Long term pain medication is highly regulated and discouraged even by many doctors and lawyers as the mass prescription of opiates and other addictive pain medication can have an adverse effect on a client’s life. Your lawyers and your doctors are looking to help their patients/clients not make them worse and are aware that patients can easily become addicted to that medication and negatively affect their lives and injury cases.
After all options have been exhausted a doctor may decide that a patient is a candidate for surgery. However it should be noted that some patients don’t want to have the pain management injections that go along with short term pain management and don’t want to take the risk of becoming chemically dependent. Thus, sometimes the patients will seek surgical advice without first undergoing this type of treatment. Additionally, it should be noted that many surgeons recognize the limitations of short and long term pain management and if the patient continues to have severe symptoms will agree to do surgery on the patient without first undergoing pain management.
This is a decision between you and your doctor and is serious but yet because of the negative consequences of long term pain management and the limited effectiveness of short term pain management, a large number of surgeons may recommend skipping this step all together. There are a number of minimally invasive procedures which the medical protocols do not require or suggest that pain management may be an option prior to having them. This applies not just to knee and shoulder surgery but also to certain types of neck and back surgery.

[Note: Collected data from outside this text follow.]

theorem execDec_rngIn (len : BitVec 32) (s : State) : RngAfter s.rngIn (execDec len s) := by
  unfold execDec
  split
  · exact .failWith _ rfl
  · split
    · exact .failWith _ rfl
    · split
      · exact .fault _ _
      · dsimp only
        split
        · exact .failWith _ rfl
        · split
          · exact .failWith _ rfl
          · split <;> rename_i heq
            · exact .failWith _ (by simpa using cbcd_rngIn heq)
            · split
              · exact .failWith _ (by simpa using cbcd_rngIn heq)
              · exact .succeedWith _ (by simpa using cbcd_rngIn heq)

/-- XORA and the diagnostic commands touch neither the ports nor the configuration. -/
theorem exec_diagnostic_rngIn {i : Instr} (hi : i.opcode ∈ [Opcode.xora, .mix, .unmix, .perm, .unperm, .ksx])
    (s : State) : RngAfter s.rngIn (exec i s) := by
  cases i with
  | setkey | settweak | encb | decb | enc | dec => simp [Instr.opcode] at hi
  | xora | mix | unmix | perm | unperm | ksx =>
    simp only [exec, execXora, execMix, execUnmix, execPerm, execUnperm, execKsx]
    split
    · exact .failWith _ rfl
    · split
      · exact .fault _ _
      · exact .succeedWith _ (by simp)

/-- No command but ENC uses the RNG port. -/
theorem exec_rngIn_of_ne_enc {i : Instr} (hi : ∀ len, i ≠ .enc len) (s : State) : RngAfter s.rngIn (exec i s) := by
  cases i with
  | setkey len => exact execSetkey_rngIn len s
  | settweak len => exact execSettweak_rngIn len s
  | encb len => exact execEncb_rngIn len s
  | decb len => exact execDecb_rngIn len s
  | enc len => exact absurd rfl (hi len)
  | dec len => exact execDec_rngIn len s
  | xora | mix | unmix | perm | unperm | ksx => exact exec_diagnostic_rngIn (by simp [Instr.opcode]) s

/-- An ENC without key or tweak fails before its request. -/
theorem execEnc_rngIn_of_not_configured {s : State} (hc : configured s = false) (len : BitVec 32) :
    RngAfter s.rngIn (execEnc len s) := by
  rw [execEnc, if_pos (by simp [hc])]
  exact .failWith _ rfl

/-- A configured ENC makes its request first, and what follows takes no other answer. -/
theorem execEnc_rngIn_of_configured {s : State} {a : RngAnswer} {as : List RngAnswer} (hc : configured s = true)
    (hs : s.rngIn = a :: as) (len : BitVec 32) : RngAfter as (execEnc len s) := by
  have hiv : ∀ {b s1}, ivgen s = some (b, s1) → s1.rngIn = as := fun h => by
    obtain ⟨_, h1⟩ := ivgen_rngIn h
    exact (List.cons.inj (h1.symm.trans hs)).2
  rw [execEnc, if_neg (by simp [hc])]
  split <;> rename_i heq
  · exact .fault _ _
  · exact .failWith _ (hiv heq)
  · split
    · exact .failWith _ (hiv heq)
    · split
      · exact .fault _ _
      · split <;> rename_i hcbc
        · exact .failWith _ (by simpa [hiv heq] using cbce_rngIn hcbc)
        · exact .succeedWith _ (by simpa [hiv heq] using cbce_rngIn hcbc)

/-- A configured ENC without an answer waits (rule R268): it has no next state. -/
theorem execEnc_of_rngIn_nil {s : State} (hc : configured s = true) (hs : s.rngIn = []) (len : BitVec 32) :
    execEnc len s = .fault .rngPending := by
  simp [execEnc, hc, ivgen, rngRead, hs]

/-- A configured ENC that completes has taken exactly the first answer. -/
theorem exec_enc_takes_first {len : BitVec 32} {s t : State} (h : exec (.enc len) s = .next t)
    (hc : configured s = true) : ∃ a, s.rngIn = a :: t.rngIn := by
  cases hs : s.rngIn with
  | nil => cases (execEnc_of_rngIn_nil hc hs len).symm.trans h
  | cons a as => exact ⟨a, by rw [execEnc_rngIn_of_configured hc hs len t h]⟩

/-- Settles O16, by the command and, for an ENC, by its configuration check. -/
theorem oneRngRequestPerConfiguredEnc : Obligations.OneRngRequestPerConfiguredEnc := by
  intro i s t h
  refine ⟨?_, ?_, fun hi => exec_rngIn_of_ne_enc hi s t h⟩
  · rintro len rfl hc
    exact exec_enc_takes_first h hc
  · rintro len rfl hc
    exact execEnc_rngIn_of_not_configured hc len t h

/-! Whole steps. -/

/-- The command of header `h` is an ENC with key and tweak set, and the RNG has answered. -/
structure AnsweredEnc (h : BitVec 64) (s : State) : Prop where
  enc        : ∃ len, decode h = .ok (.enc len)
  configured : configured s = true
  answered   : s.rngIn ≠ []

/-- A presented command that completes takes no answer, or it is an answered ENC and takes the first. -/
theorem runCommand_rngIn {h : BitVec 64} {p : Bytes} {s t : State} (he : runCommand h p s = .next t) :
    t.rngIn = s.rngIn ∨ AnsweredEnc h s ∧ t.rngIn = s.rngIn.tail := by
  cases hd : decode h with
  | error e =>
    rw [runCommand_of_error hd] at he
    cases he
    exact .inl rfl
  | ok i =>
    rw [runCommand_of_decode hd] at he
    obtain ⟨henc, hunset, hother⟩ := oneRngRequestPerConfiguredEnc i _ t he
    by_cases hi : ∃ len, i = .enc len
    · obtain ⟨len, rfl⟩ := hi
      cases hc : configured s with
      | false => exact .inl (hunset len rfl hc)
      | true =>
        obtain ⟨a, ha⟩ : ∃ a, s.rngIn = a :: t.rngIn := henc len rfl hc
        exact .inr ⟨⟨⟨len, hd⟩, hc, by simp [ha]⟩, by simp [ha]⟩
    · exact .inl (hother fun len hlen => hi ⟨len, hlen⟩)

/-- So the complete run of a command takes no answer of the RNG, or it is an answered ENC and takes one. -/
theorem answersTaken_rng (h : BitVec 64) (p : Bytes) (s : State) :
    (answersTaken h p s).1 = 0 ∨ AnsweredEnc h s ∧ (answersTaken h p s).1 = 1 := by
  unfold answersTaken
  split
  · rename_i t he
    rcases runCommand_rngIn he with ht | ⟨henc, ht⟩
    · exact .inl (by simp [ht])
    · have hpos := List.length_pos_iff.2 henc.answered
      refine .inr ⟨henc, ?_⟩
      simp only [ht, List.length_tail]
      omega
  · exact .inl rfl
  · exact .inl rfl

/-- An abandoned command has taken no more than its complete run. -/
theorem resetAbandoning_rng (h : BitVec 64) (p : Bytes) (answers : Nat) (s : State) :
    (resetAbandoning h p answers s).rngIn = s.rngIn
    ∨ AnsweredEnc h s ∧ (resetAbandoning h p answers s).rngIn = s.rngIn.tail := by
  obtain ⟨r, k, -, hr, -, -, heq⟩ := resetAbandoning_cases h p answers s
  rw [heq]
  rcases Nat.eq_zero_or_pos r with rfl | hpos
  · exact .inl rfl
  · rcases answersTaken_rng h p s with h0 | ⟨henc, h1⟩
    · omega
    · obtain rfl : r = 1 := by omega
      exact .inr ⟨henc, by simp⟩

theorem AnsweredEnc.takes_first {h : BitVec 64} {s t : State} (he : AnsweredEnc h s) (ht : t.rngIn = s.rngIn.tail) :
    ∃ a, s.rngIn = a :: t.rngIn := by
  rw [ht]
  exact ⟨_, (List.cons_head_tail he.answered).symm⟩

/-- Settles O57, by the event a step takes: the idle step and a reset between commands take no answer, a command
or an abandoned one takes the first when it is an answered ENC. -/
theorem onlyAConfiguredEncUsesTheRngPort : Obligations.OnlyAConfiguredEncUsesTheRngPort := by
  intro s t he
  unfold step at he
  split at he
  case h_1 =>
    cases he
    exact .inl rfl
  case h_2 hd p es hev =>
    rcases runCommand_rngIn he with ht | ⟨henc, ht⟩
    · exact .inl ht
    · obtain ⟨len, hdec⟩ := henc.enc
      exact .inr ⟨henc.configured, henc.takes_first ht, hd, p, es, len, hdec, .inl hev⟩
  case h_3 =>
    cases he
    exact .inl rfl
  case h_4 hd p n es hev =>
    cases he
    rcases resetAbandoning_rng hd p n { s with hostIn := es } with ht | ⟨henc, ht⟩
    · exact .inl ht
    · obtain ⟨len, hdec⟩ := henc.enc
      exact .inr ⟨henc.configured, henc.takes_first ht, hd, p, es, len, hdec, .inr ⟨n, hev⟩⟩

end Sys2Proof.Machine
end

section
/-! The length trailer (20_memory.md rules R52 to R54; 45_mode_controller.md rules R192, R193). -/

namespace Sys2Proof.Machine

/-- The four bytes written for a length are its 32-bit number. -/
theorem leValue_trailerBytes (n : Nat) : leValue (trailerBytes n) = n % 2 ^ 32 := by
  simp only [trailerBytes, List.range, List.range.loop, List.map_cons, List.map_nil, leValue,
    BitVec.extractLsb'_toNat, BitVec.toNat_ofNat, Nat.shiftRight_eq_div_pow]
  omega

/-- Four bytes read as a signed number: their unsigned value, less `2^32` when bit 31 is set. -/
theorem trailerValue_eq {t : Bytes} (h : t.length = 4) :
    trailerValue t = (leValue t : Int) - if leValue t < 2 ^ 31 then 0 else 2 ^ 32 := by
  have hlt : leValue t < 2 ^ 32 := by simpa [h] using leValue_lt t
  rw [trailerValue, BitVec.toInt_eq_toNat_cond, BitVec.toNat_ofNat, Nat.mod_eq_of_lt hlt]
  by_cases hneg : leValue t < 2 ^ 31
  · rw [if_pos hneg, if_pos (by omega), Int.sub_zero]
  · rw [if_neg hneg, if_neg (by omega)]
    rfl

/-- A length that fits is read back from its trailer. -/
theorem trailerValue_trailerBytes {n : Nat} (h : n ≤ maxPlain) : trailerValue (trailerBytes n) = n := by
  rw [maxPlain] at h
  rw [trailerValue_eq (trailerBytes_length n), leValue_trailerBytes, Nat.mod_eq_of_lt (by omega), if_pos (by omega),
    Int.sub_zero]

/-- Settles O45: the read-back of a written length, and the value of four bytes, where bit 31 is the top bit of
byte 3. -/
theorem trailerIsSignedLittleEndian : Obligations.TrailerIsSignedLittleEndian := by
  refine ⟨fun n h => trailerValue_trailerBytes h, fun b0 b1 b2 b3 => ?_⟩
  have hval : leValue [b0, b1, b2, b3] =
      b0.toNat + b1.toNat * 2 ^ 8 + b2.toNat * 2 ^ 16 + b3.toNat * 2 ^ 24 := by
    simp only [leValue]
    omega
  have htop : leValue [b0, b1, b2, b3] < 2 ^ 31 ↔ b3.toNat < 128 := by
    have := b0.isLt
    have := b1.isLt
    have := b2.isLt
    omega
  rw [trailerValue_eq rfl, if_congr htop rfl rfl, hval]
  push_cast
  rfl

/-- Word `i` of a byte string is the little-endian word of its bytes `8i .. 8i+7` (rule R110). -/
theorem b2w_getD {b : Bytes} {i : Nat} (h : i < b.length / 8) :
    (b2w b).getD i 0 = leWord ((b.drop (8 * i)).take 8) := by
  simp [b2w, h]

/-- The upper half of a word is the number of its last four bytes. -/
theorem leWord_append_high {lo hi : Bytes} (hlo : lo.length = 4) (hhi : hi.length = 4) :
    (leWord (lo ++ hi)).extractLsb' 32 32 = BitVec.ofNat 32 (leValue hi) := by
  have h1 : leValue lo < 2 ^ 32 := by simpa [hlo] using leValue_lt lo
  have h2 : leValue hi < 2 ^ 32 := by simpa [hhi] using leValue_lt hi
  apply BitVec.eq_of_toNat_eq
  rw [leWord, leValue_append, hlo, BitVec.extractLsb'_toNat, BitVec.toNat_ofNat, BitVec.toNat_ofNat,
    Nat.shiftRight_eq_div_pow]
  omega

/-- Settles O46: the last four bytes of a block are the upper half of word 3. -/
theorem trailerIsTopOfLastWord : Obligations.TrailerIsTopOfLastWord := by
  intro b hb
  have hword : (b.drop (8 * 3)).take 8 = (b.drop 24).take 4 ++ b.drop 28 := by
    rw [List.take_of_length_le (by simp [hb]), show b.drop 28 = (b.drop 24).drop 4 by simp, List.take_append_drop]
  rw [b2w_getD (by omega), hword, leWord_append_high (by simp [hb]) (by simp [hb])]
  rfl

end Sys2Proof.Machine
end

section
/-! The padded buffer (20_memory.md rule R58; 45_mode_controller.md rules R191, R192). -/

namespace Sys2Proof.Machine

theorem paddedPlain_length (p : Bytes) : (paddedPlain p).length = 32 * ((p.length + 31) / 32 + 1) := by
  simp only [paddedPlain, List.length_append, zeros_length, trailerBytes_length]
  omega

theorem pad_nb_toNat {p : Bytes} {s : State} (hb : s.blen = 32) (hp : p.length ≤ maxPlain) :
    (pad p s).mode.nb.toNat = (p.length + 31) / 32 + 1 := by
  rw [maxPlain] at hp
  have hblen : s.blen.toNat = 32 := by simp [hb]
  rw [pad_mode, hblen, BitVec.toNat_ofNat]
  exact Nat.mod_eq_of_lt (by rw [padBlocks]; omega)

/-- Zero bytes cut short are fewer zero bytes. -/
theorem take_zeros (k n : Nat) : (zeros n).take k = zeros (min k n) := by
  simp [zeros]

theorem pad_pbuf {p : Bytes} {s : State} (hb : s.blen = 32) :
    (pad p s).mode.pbuf = Memory.ofBytes (p ++ zeros (32 * ((p.length + 31) / 32 + 1) - p.length)) := by
  simp [hb, padBlocks]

What Types of Surgeons Should I see for Pain Management?
One of the primary types of surgeons you may see would be a spinal surgeon. Spinal surgeons are usually orthopedic surgeons with an area of 6435805733_914a35fd22 specialization in spinal surgery. What this means is – the spinal surgeon will undergo a fellowship, which is specialized training with other spinal surgeons for a period of time in which they are highly supervised and trained to do neck and back surgeries. There are relatively few of these types of doctors in any particular area and only about 40 or 50 in the state of Florida.
The other type of doctor that will do spinal surgery is a neurosurgeon. However, while there are more neurosurgeons, many of these doctors gravitate more to types of brain surgery and do not specialize in neck or back surgery. Thus, there are a limited number of neurosurgeons that specialize in neck or back procedures.